Menuitis can hit anytime, anywhere

Sometimes I really, really miss cooking with someone else. Yesterday was Ferdinand’s party. He requested hot dogs and corn on the cob and and a smiley face cake and nearly lost his mind waiting for six thirty to come. I was having my own private panic attacks. I wanted to invite everybody in the class, but I have massive limitations socially and I thought I might crack in half if I had more than six kids.

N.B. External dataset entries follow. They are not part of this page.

-- ==== Sys2Proof/Machine/HostPort.lean ====
section
/-! DEFINITION. What the host does beside issuing steps: reset, load, and reading the output ports (70_reset_and_hazards.md
R210 to R212, 20_memory.md R62, 60_exceptions.md R199). -/

namespace Sys2Proof.Machine

/-- The status a load returns to the host (R62). -/
inductive LoadStatus where
  | ok
  | loadOverflow
  deriving DecidableEq, Repr

/-- Memory after reset: FONT, and `fill` from address 80 on, its bytes in order. Where `fill` ends, `memFill` goes on, so that
every MEM_FILL the open parameter can take is some `fill` (R32, R210, 92_eei_decisions.md D4, 93_implementation_defined.md
U7). notes/assumptions/1.md. -/
def memAfterReset (fill : List Byte) : Memory :=
  Memory.writeBytes [] font.length (fill.take (memSize - font.length))

/-- `reset` (R210): every state element gets its reset value, under any MEM_FILL. What the outside world will deliver is no
state element, so the four feeds go on (notes/assumptions/5.md). -/
def State.resetRequest (s : State) (fill : List Byte) : State :=
  { State.reset with
    mem := memAfterReset fill
    keyFeed := s.keyFeed, rndFeed := s.rndFeed, delayFeed := s.delayFeed, soundFeed := s.soundFeed }

/-- `load(byte_stream)` (R62): an over-long stream changes nothing. The host issues it only between reset and the first step
(R212; `runActions` refuses any other load, notes/assumptions/6.md). -/
def State.load (s : State) (stream : List Byte) : LoadStatus × State :=
  if memSize - progStart < stream.length then (.loadOverflow, s)
  else (.ok, { s with mem := s.mem.writeBytes progStart stream })

/-- `sound_on` (R198). -/
def State.soundOn (s : State) : Bool := decide (s.st ≠ 0)

/-- The output `faulted` (R184). -/
def State.isFaulted (s : State) : Bool := decide (s.runState = .faulted)

/-- The output `halted`: at the halt limit and not faulted (R199). -/
def State.isHalted (s : State) : Bool := s.atHaltLimit && !s.isFaulted

end Sys2Proof.Machine
end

Then I started to worry about the menu. It’s a beautiful thing to have the same menu every time people come over–they can look forward to it, who knows, even long for it and relax in their minds, whether they love it or hate it, because at least they’ll know what they’ll be eating, and they can plan accordingly. The thing is, I’m a cook–I’m supposed to be creative and on the edge of what is going to make people love their food and happy to eat. I worry that people come to my house and think, that’s it? Having a birthday party for five year olds, is not really the time for pushing the envelope. However, it is the only time, panic attacker that I am, that I have a crowd over.
On the side of hot dogs and corn, we had string beans with garlic, a side of black beans, and black-eyed peas with slow cooked finely chopped onions, toasted cumin and coriander seed, a bay leaf, a tiny bit of garlic and fried parsely and a side of warm potato salad with loads of fried garlic, chive, mint a squeeze of lemon juice and olive oil–it was good, it was all right–but I am calling my old friend Marjorie, a chef who could turn a restricted hospital dinner into a feast, to see if she won’t cook with me for a day or so, because it is no good to feel like a some kind of broken record left to spin.
Bobbing for apples was a big hit and Ferdinand is happy to be five. He could have cared less about the menu. For him it was all about the cake and the candy.